Sure, the cutesy "tee hee, aren't I clever" routine was cute when Siri first
came along, but now that we're past that and moving into the real world of
real use, Apple's self-serving editorialism undermines the whole thing.

We're talking about a platform that is widely held to represent the future of
HCI. While there's no doubt that Siri is a technical marvel, we're still a
long, long way off from a better world in terms of actual content. If I ask
Siri what the best phone is on the market, I expect Siri to tell me the
'truth', not some banal "You're kidding right?" straight out of marketing. The
specifics of how Alpha messed up their original algorithm aside, Apple's
glossing over of these inconvenient truths doesn't bode well for the
impartiality of Siri as a knowledge conduit.

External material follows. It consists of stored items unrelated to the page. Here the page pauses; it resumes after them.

-- ==== Sys2Proof/Certificates/Slice0/Obligations.lean ====
section
/-! DEFINITION. The statements about this model, for the provers. Each docstring names the rules of the spec
that its statement formalises, and the log entry where it rests on a decision. `exec` is given the state
after the fetch, with `pc` already incremented. -/

open Sys2Proof Sys2Proof.Machine

/-! ### Encoding and decoding -/

/-- Formats R47 to R55 and map R56: no operand bit is lost between the encoder and the decoder. Rests on the
opcode numbers and field positions of D8 and D9 (log entries 7, 8) and on the spelling of entry 22. -/
def Obligations.EncodeThenDecodeGivesTheInstruction : Prop :=
  ∀ i : Instr, i.wf = true → decode (encode i) = i

/-- R58, R60: every word decodes; the decoded instruction's own word agrees with it on every used bit; and a
word that agrees with it on the used bits is the same instruction. Rests on D7 (log entry 9) and on D8, D9
(log entries 7, 8). That the decoded instruction is well-formed is the model's choice of spelling (log entry
22): a JMP through register 7 and a TRAP of a service vector are written by their names. -/
def Obligations.DecodeDependsOnTheUsedBitsOnly : Prop :=
  ∀ w : Word, (decode w).wf = true ∧
    encode (decode w) &&& usedBits (decode w) = w &&& usedBits (decode w) ∧
    ∀ w' : Word, w' &&& usedBits (decode w) = w &&& usedBits (decode w) → decode w' = decode w

/-- R47 to R55 and the case list of R62: a word laid out field by field as the format tables draw it, with
any value in the unused bits, is the variant R62 names with those fields. Rests on D7, D8, D9 (log entries
7, 8, 9). -/
def Obligations.FormatWordsDecodeWhateverTheUnusedBits : Prop :=
  ∀ (r q u : Reg) (n z p : Bool) (i5 : BitVec 5) (o6 u6 : BitVec 6) (o9 : BitVec 9) (o11 : BitVec 11)
    (v : Byte) (u2 : BitVec 2) (u3 : BitVec 3) (u4 : BitVec 4) (u12 : BitVec 12),
    decodeCore (0b0000#4 ++ BitVec.ofBool n ++ BitVec.ofBool z ++ BitVec.ofBool p ++ o9 : BitVec (4 + 1 + 1 + 1 + 9)) = .br n z p o9 ∧
    decodeCore (0b0001#4 ++ regBits r ++ regBits q ++ 0b0#1 ++ u2 ++ regBits u : BitVec (4 + 3 + 3 + 1 + 2 + 3)) = .addReg r q u ∧
    decodeCore (0b0001#4 ++ regBits r ++ regBits q ++ 0b1#1 ++ i5 : BitVec (4 + 3 + 3 + 1 + 5)) = .addImm r q i5 ∧
    decodeCore (0b0010#4 ++ regBits r ++ o9 : BitVec (4 + 3 + 9)) = .ld r o9 ∧
    decodeCore (0b0011#4 ++ regBits r ++ o9 : BitVec (4 + 3 + 9)) = .st r o9 ∧
    decodeCore (0b0100#4 ++ 0b1#1 ++ o11 : BitVec (4 + 1 + 11)) = .jsr o11 ∧
    decodeCore (0b0100#4 ++ 0b0#1 ++ u2 ++ regBits q ++ u6 : BitVec (4 + 1 + 2 + 3 + 6)) = .jsrr q ∧
    decodeCore (0b0101#4 ++ regBits r ++ regBits q ++ 0b0#1 ++ u2 ++ regBits u : BitVec (4 + 3 + 3 + 1 + 2 + 3)) = .andReg r q u ∧
    decodeCore (0b0101#4 ++ regBits r ++ regBits q ++ 0b1#1 ++ i5 : BitVec (4 + 3 + 3 + 1 + 5)) = .andImm r q i5 ∧
    decodeCore (0b0110#4 ++ regBits r ++ regBits q ++ o6 : BitVec (4 + 3 + 3 + 6)) = .ldr r q o6 ∧
    decodeCore (0b0111#4 ++ regBits r ++ regBits q ++ o6 : BitVec (4 + 3 + 3 + 6)) = .str r q o6 ∧
    decodeCore (0b1000#4 ++ u12 : BitVec (4 + 12)) = .rti ∧
    decodeCore (0b1001#4 ++ regBits r ++ regBits q ++ u6 : BitVec (4 + 3 + 3 + 6)) = .not r q ∧
    decodeCore (0b1010#4 ++ regBits r ++ o9 : BitVec (4 + 3 + 9)) = .ldi r o9 ∧
    decodeCore (0b1011#4 ++ regBits r ++ o9 : BitVec (4 + 3 + 9)) = .sti r o9 ∧
    decodeCore (0b1100#4 ++ u3 ++ regBits q ++ u6 : BitVec (4 + 3 + 3 + 6)) = .jmp q ∧
    decodeCore (0b1101#4 ++ u12 : BitVec (4 + 12)) = .res ∧
    decodeCore (0b1110#4 ++ regBits r ++ o9 : BitVec (4 + 3 + 9)) = .lea r o9 ∧
    decodeCore (0b1111#4 ++ u4 ++ v : BitVec (4 + 4 + 8)) = .trap v

/-- Seven words of 95_test_vectors.md 2.6, in the model's spelling: that 0xC1C0 (JMP BaseR 7) is written
`.ret` and 0xF025 (TRAP trapvect8 25) `.halt` is the model's choice (log entry 22). 0x1042 and 0x107E stand
on the source's own scenarios (R47, R48); 0x0E05, 0x7181 and 0xC1C0 rest on D8, D9 (log entries 7, 8), and
0xFFFF, with ones in its unused bits, on D7 (log entry 9). -/
def Obligations.WordsOfTheSpecDecode : Prop :=
  decode 0x1042#16 = .addReg 0 1 2 ∧ decode 0x107E#16 = .addImm 0 1 0b11110#5 ∧
  decode 0x0E05#16 = .br true true true 5#9 ∧ decode 0x7181#16 = .str 0 6 1#6 ∧
  decode 0xC1C0#16 = .ret ∧ decode 0xF025#16 = .halt ∧ decode 0xFFFF#16 = .trap 0xFF#8

/-- R64, R82: RET, GETC, OUT, PUTS, IN, PUTSP and HALT have no semantics of their own, and the decoder
answers R62's variant under whichever name. Rests on the spelling of log entry 22. -/
def Obligations.SecondNamesMeanTheirCoreInstruction : Prop :=
  (∀ (i : Instr) (s : State), exec i s = exec i.core s) ∧ (∀ w : Word, (decode w).core = decodeCore w)

/-- R4. -/
def Obligations.SignExtensionIsTwosComplement : Prop :=
  (∀ (n : Nat) (v : BitVec n), 0 < n → n ≤ 16 →
    (sext v).toNat = (if v.getLsbD (n - 1) then v.toNat + (65536 - 2 ^ n) else v.toNat) ∧
    (sext v).toInt = v.toInt) ∧
  (∀ v : BitVec 16, sext v = v)

/-- R5, R110: the vector is the low byte read as an unsigned number, and a service is chosen by equality with
it, each of the six by its number in the table of R153. That bits 11 to 8 of the word are ignored rests on D7
(log entry 9). -/
def Obligations.TrapVectorIsTheUnsignedLowByte : Prop :=
  (∀ w : Word, 0xF000 ≤ w.toNat → ∃ v : Byte, decodeCore w = .trap v ∧ v.toNat = w.toNat % 256) ∧
  ∀ (v : Byte) (svc : Service), Service.ofVector v = some svc ↔
    v.toNat = match svc with
      | .getc => 0x20 | .out => 0x21 | .puts => 0x22 | .inp => 0x23 | .putsp => 0x24 | .halt => 0x25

Imagine if Safari automatically re-wrote web content that was critical of
Apple, or if it simply put a giant black 'Redacted' overlay on top. There
would be riots in the street (or on Twitter). I don't see Siri's editorial
stance as any different; you're either a conduit for information or you're a
spin doctor. You can't be both.

------
laconian
This is one of the reasons why I think the prognostication about Siri taking
over the world is silly. Voice UIs have to chop down the amount of information
by necessity. In cases where there are close finishes for the ranked results,
or the heuristic for selecting the top result is faulty (as in this case), or
if divining the truth from the raw data requires a human's interpretation, it
comes up short.